• _What is being asked_: Your answer is to be every line of the material that includes the string "notes".

• _Stored data_:
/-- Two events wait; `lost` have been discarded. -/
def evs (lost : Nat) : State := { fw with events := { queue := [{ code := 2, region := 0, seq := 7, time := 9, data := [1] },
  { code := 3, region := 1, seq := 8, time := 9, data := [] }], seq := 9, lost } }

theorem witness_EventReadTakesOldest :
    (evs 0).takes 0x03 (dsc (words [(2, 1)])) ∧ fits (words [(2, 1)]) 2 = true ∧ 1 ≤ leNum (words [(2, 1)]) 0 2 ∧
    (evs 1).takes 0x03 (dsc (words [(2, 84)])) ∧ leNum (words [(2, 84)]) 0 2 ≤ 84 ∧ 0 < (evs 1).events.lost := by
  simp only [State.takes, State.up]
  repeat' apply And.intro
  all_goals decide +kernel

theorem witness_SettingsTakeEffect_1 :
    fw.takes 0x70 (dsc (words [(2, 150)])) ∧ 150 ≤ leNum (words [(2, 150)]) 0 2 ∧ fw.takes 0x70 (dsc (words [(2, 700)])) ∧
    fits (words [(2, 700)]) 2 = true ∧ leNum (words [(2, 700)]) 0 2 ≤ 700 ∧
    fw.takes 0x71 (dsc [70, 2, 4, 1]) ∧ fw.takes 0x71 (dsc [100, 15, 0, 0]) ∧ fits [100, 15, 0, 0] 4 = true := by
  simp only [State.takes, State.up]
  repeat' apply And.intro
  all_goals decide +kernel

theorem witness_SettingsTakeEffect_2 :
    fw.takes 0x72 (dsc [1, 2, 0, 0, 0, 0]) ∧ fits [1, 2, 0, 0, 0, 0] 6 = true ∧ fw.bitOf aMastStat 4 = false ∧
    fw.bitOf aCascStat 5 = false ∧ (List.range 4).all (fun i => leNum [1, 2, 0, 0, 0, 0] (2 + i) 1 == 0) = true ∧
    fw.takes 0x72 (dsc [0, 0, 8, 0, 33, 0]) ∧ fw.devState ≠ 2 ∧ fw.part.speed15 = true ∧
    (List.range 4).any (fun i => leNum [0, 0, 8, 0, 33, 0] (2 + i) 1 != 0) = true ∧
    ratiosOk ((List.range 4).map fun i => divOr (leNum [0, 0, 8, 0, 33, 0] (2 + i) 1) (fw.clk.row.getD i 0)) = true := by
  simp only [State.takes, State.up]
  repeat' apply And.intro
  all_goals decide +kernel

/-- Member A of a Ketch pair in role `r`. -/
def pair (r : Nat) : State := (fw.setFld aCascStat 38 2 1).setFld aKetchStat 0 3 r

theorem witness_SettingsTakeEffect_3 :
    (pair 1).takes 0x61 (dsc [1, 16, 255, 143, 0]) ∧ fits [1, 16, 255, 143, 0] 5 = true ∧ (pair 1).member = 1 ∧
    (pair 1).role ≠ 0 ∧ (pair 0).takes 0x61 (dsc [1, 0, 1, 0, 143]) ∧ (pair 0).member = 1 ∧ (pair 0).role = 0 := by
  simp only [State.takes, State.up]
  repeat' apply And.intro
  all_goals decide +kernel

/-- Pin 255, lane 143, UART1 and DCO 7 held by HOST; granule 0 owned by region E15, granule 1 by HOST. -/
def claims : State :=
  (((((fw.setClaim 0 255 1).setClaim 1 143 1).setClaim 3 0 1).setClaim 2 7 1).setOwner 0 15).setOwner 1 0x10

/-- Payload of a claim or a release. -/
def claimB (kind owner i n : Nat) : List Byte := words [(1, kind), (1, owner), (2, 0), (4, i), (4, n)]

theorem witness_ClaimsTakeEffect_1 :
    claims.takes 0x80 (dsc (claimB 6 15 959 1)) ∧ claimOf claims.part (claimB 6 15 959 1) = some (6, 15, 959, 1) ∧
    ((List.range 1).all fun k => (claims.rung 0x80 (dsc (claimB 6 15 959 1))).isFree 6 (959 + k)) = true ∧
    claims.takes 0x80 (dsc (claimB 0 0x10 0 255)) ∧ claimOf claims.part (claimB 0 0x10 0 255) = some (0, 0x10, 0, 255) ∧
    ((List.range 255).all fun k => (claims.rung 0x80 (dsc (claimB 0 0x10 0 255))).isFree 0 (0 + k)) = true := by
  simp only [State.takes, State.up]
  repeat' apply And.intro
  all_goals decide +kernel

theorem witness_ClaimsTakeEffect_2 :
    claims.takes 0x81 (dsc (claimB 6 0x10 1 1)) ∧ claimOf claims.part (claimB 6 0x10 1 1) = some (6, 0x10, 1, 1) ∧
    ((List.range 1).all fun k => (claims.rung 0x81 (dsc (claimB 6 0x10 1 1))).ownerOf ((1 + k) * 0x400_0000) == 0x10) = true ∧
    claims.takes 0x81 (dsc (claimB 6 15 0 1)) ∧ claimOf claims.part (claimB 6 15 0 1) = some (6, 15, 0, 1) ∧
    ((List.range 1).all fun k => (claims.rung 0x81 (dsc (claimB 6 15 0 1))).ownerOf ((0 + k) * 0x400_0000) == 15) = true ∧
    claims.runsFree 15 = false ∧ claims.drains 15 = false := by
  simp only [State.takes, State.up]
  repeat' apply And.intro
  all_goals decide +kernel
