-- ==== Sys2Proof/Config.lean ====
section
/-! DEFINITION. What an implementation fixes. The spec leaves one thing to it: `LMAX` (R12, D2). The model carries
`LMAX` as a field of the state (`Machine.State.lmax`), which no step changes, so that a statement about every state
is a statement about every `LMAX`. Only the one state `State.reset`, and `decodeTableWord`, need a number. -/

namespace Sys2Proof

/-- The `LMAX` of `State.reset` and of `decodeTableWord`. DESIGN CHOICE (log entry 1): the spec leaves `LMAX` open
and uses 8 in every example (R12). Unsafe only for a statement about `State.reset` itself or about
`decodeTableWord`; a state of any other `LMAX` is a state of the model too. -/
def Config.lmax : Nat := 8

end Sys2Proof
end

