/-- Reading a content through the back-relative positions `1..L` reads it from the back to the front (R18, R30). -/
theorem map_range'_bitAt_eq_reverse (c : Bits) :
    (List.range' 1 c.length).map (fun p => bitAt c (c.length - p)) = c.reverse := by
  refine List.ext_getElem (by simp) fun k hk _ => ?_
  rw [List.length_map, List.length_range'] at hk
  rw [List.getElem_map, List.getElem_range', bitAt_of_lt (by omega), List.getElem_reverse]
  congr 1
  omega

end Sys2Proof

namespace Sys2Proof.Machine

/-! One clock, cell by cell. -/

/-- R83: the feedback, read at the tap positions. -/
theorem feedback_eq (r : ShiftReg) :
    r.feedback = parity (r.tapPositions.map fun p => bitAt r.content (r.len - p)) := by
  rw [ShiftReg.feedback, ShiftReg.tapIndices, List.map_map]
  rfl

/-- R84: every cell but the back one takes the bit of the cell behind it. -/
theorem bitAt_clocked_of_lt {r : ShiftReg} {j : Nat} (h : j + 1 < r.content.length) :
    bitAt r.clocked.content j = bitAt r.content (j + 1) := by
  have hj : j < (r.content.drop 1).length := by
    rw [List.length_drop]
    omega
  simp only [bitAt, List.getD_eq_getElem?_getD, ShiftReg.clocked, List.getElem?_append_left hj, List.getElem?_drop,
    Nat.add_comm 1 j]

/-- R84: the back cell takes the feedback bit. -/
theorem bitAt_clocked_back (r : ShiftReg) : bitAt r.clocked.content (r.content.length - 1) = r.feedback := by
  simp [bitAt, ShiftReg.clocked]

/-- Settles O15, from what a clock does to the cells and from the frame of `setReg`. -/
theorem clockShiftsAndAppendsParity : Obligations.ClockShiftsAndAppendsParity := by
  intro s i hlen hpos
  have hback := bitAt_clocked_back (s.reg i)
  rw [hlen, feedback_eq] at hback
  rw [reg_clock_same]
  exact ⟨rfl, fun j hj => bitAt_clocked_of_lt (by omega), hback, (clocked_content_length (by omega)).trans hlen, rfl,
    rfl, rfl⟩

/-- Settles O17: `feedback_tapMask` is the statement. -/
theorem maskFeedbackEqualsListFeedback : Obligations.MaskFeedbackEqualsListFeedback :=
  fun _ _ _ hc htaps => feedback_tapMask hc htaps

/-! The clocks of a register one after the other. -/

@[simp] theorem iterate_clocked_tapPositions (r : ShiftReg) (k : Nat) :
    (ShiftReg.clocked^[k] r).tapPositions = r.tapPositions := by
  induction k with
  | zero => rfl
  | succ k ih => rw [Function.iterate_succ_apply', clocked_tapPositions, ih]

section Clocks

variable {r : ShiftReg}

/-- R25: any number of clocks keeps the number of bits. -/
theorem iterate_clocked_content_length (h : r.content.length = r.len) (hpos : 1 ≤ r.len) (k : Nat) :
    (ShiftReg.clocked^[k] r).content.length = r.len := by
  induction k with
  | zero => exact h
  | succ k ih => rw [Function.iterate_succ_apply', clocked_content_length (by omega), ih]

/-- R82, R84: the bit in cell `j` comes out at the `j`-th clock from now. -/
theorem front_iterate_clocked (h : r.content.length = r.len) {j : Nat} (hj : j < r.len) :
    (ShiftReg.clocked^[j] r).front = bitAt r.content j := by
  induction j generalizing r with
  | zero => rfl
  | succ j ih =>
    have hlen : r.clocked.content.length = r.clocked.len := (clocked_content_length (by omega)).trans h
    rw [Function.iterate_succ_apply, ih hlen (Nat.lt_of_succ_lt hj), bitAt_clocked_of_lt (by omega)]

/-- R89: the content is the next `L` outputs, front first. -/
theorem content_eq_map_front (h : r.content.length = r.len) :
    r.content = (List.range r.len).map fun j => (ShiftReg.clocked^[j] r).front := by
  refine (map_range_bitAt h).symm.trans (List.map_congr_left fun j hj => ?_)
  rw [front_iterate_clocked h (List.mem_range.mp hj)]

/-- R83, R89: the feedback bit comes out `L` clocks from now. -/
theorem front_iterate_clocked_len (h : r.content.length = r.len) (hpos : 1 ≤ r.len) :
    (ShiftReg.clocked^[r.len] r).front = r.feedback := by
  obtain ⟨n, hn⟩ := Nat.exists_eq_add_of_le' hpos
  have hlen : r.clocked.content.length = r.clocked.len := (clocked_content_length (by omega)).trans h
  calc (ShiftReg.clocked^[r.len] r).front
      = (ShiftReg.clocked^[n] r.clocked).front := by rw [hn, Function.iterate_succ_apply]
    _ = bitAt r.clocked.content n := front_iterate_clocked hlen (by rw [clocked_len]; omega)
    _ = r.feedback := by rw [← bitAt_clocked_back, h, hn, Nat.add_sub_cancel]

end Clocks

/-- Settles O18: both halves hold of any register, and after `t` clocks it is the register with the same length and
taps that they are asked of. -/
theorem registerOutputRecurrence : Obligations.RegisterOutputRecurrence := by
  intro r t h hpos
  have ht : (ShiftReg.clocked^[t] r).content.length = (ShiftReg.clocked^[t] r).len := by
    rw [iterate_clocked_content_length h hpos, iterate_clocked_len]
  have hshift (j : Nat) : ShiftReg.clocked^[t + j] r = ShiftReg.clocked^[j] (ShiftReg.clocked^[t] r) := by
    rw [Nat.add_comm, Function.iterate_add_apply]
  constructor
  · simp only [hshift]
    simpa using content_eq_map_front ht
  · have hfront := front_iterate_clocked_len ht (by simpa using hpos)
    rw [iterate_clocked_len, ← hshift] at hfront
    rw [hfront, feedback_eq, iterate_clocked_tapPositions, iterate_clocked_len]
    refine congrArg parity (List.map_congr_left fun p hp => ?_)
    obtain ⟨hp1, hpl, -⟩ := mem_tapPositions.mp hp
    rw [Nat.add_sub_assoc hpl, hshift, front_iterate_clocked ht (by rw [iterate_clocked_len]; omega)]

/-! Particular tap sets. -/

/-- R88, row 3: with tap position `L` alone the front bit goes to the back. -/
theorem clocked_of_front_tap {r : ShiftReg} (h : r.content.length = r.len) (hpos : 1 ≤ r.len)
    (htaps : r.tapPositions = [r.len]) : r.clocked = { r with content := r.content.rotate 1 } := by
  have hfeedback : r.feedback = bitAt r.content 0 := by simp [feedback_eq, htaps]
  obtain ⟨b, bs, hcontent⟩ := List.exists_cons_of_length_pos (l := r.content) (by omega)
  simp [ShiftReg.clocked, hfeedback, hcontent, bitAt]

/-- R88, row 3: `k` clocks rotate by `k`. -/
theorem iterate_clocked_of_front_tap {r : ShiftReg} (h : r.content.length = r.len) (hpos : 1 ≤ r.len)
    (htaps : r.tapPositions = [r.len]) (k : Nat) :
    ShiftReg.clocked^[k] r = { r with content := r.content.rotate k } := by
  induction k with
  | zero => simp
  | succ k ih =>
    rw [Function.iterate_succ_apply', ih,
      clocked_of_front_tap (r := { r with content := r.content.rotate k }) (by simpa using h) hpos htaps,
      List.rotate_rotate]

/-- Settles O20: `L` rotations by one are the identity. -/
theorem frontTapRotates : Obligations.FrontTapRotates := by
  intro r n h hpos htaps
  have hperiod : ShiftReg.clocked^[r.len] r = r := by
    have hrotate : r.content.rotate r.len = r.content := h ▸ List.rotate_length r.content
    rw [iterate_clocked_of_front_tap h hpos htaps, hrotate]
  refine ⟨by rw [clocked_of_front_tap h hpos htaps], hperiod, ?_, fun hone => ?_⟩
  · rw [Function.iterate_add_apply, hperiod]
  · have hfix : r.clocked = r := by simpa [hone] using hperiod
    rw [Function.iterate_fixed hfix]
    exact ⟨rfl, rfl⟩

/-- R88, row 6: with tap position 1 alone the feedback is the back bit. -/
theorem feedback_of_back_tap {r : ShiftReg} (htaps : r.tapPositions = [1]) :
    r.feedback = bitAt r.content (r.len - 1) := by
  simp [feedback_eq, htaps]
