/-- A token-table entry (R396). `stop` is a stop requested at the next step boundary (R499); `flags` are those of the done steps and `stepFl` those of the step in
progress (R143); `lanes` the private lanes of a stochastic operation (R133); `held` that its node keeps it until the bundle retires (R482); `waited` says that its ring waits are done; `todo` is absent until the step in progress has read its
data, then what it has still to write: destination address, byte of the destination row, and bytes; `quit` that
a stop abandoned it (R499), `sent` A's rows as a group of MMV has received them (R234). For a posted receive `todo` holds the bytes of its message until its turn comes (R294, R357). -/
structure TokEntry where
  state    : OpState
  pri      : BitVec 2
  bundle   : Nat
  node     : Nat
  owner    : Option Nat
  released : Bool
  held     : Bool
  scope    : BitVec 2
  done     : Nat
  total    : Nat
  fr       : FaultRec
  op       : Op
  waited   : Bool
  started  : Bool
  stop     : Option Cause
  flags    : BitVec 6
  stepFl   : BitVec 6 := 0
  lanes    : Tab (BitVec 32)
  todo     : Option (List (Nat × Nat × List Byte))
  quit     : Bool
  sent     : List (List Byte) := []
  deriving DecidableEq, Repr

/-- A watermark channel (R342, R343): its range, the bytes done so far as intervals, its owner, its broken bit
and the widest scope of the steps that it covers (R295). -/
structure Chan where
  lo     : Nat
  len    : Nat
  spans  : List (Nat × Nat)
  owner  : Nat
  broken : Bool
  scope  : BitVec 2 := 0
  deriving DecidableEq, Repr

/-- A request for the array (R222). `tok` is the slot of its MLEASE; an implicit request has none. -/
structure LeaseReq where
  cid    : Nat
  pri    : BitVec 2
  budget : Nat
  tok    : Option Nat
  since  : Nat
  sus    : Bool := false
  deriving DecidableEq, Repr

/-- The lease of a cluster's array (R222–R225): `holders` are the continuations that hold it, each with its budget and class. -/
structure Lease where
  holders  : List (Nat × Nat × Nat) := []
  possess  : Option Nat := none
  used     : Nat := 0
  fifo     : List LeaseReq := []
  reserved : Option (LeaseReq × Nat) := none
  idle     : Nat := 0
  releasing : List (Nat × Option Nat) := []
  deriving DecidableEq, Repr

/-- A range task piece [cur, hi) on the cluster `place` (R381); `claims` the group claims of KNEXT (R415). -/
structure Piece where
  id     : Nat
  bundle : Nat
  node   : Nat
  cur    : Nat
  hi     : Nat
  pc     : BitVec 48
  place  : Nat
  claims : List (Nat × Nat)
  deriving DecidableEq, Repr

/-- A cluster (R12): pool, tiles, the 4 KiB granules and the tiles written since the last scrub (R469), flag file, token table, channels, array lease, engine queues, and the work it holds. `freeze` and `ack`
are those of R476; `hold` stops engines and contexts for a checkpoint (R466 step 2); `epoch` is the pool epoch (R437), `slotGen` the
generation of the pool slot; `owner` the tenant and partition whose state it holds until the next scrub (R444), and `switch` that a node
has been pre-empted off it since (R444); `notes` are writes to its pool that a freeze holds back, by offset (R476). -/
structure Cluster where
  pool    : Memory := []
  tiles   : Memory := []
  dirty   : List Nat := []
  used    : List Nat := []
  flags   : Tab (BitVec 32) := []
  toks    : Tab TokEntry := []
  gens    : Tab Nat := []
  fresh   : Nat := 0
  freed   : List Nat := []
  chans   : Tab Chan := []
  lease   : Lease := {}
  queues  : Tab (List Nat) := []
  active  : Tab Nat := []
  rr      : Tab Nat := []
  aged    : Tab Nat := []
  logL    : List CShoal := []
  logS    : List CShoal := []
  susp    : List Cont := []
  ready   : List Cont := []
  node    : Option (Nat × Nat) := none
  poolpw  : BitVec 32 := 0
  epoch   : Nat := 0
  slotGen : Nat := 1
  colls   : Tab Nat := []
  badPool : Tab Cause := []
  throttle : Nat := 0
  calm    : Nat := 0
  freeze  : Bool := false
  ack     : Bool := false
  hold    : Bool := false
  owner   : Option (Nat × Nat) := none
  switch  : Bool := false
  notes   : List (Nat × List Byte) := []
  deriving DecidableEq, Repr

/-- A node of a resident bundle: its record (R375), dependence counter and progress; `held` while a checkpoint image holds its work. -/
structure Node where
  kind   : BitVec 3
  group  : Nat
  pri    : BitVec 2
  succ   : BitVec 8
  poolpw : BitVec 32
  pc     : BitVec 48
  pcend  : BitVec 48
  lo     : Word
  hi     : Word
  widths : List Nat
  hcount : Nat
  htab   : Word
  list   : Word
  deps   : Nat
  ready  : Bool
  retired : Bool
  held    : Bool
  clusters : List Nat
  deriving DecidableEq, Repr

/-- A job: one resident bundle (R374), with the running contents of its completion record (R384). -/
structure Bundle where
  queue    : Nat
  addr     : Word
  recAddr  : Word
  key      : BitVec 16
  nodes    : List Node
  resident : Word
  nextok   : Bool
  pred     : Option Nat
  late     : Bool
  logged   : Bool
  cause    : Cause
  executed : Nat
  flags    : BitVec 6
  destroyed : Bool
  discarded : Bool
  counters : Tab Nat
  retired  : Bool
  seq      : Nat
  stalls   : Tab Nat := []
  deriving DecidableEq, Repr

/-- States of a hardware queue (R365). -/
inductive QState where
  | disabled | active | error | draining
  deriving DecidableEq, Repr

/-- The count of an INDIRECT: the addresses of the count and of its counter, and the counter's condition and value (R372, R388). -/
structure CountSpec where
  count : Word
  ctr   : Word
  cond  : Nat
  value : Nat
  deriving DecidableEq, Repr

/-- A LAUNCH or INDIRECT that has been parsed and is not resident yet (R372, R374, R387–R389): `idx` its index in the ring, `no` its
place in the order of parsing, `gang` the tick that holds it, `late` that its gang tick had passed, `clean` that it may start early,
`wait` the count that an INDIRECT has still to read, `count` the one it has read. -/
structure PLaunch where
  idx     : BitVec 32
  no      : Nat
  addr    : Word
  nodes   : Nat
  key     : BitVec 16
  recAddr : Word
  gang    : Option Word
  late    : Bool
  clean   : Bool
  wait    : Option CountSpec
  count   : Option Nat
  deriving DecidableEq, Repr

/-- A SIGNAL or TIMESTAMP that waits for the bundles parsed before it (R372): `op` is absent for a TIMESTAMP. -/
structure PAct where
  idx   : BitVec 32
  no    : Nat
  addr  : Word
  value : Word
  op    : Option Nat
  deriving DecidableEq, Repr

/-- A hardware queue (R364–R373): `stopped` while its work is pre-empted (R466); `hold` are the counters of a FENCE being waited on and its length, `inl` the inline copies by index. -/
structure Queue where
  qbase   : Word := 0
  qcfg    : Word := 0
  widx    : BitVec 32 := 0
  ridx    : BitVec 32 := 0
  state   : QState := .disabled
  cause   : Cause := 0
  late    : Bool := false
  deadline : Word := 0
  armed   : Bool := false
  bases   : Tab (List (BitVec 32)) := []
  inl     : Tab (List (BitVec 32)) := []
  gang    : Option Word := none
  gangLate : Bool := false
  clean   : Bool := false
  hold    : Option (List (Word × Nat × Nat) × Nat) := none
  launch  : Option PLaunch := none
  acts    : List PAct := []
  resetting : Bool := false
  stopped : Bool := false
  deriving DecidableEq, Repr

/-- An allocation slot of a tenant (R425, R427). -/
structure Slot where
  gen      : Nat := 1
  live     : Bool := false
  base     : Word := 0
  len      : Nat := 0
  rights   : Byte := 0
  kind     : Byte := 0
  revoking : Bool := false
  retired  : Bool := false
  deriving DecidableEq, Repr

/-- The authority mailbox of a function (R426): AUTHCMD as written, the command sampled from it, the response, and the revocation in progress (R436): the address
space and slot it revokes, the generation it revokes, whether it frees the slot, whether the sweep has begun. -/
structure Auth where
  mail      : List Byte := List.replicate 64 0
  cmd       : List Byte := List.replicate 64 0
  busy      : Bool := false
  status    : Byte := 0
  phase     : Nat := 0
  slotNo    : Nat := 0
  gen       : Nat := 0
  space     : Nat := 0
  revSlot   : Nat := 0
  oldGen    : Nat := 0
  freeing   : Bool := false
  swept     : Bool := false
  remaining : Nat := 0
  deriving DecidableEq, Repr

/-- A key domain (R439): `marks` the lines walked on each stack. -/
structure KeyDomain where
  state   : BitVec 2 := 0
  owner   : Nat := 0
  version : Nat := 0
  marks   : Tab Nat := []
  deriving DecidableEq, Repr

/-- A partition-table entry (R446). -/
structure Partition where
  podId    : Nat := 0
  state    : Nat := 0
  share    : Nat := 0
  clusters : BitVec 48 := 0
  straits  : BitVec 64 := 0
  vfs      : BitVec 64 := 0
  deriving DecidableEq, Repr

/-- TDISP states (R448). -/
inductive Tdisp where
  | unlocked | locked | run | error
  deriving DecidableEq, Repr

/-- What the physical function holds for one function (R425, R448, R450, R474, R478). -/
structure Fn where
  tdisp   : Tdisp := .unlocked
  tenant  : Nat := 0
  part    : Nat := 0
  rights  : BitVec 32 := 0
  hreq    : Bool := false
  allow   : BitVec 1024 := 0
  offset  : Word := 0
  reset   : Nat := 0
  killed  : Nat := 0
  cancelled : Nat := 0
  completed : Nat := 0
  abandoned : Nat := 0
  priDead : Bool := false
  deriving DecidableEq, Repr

• _Task output_:
has been pre-empted off it since (R444); `notes` are writes to its pool that a freeze holds back, by offset (R476). -/
  notes   : List (Nat × List Byte) := []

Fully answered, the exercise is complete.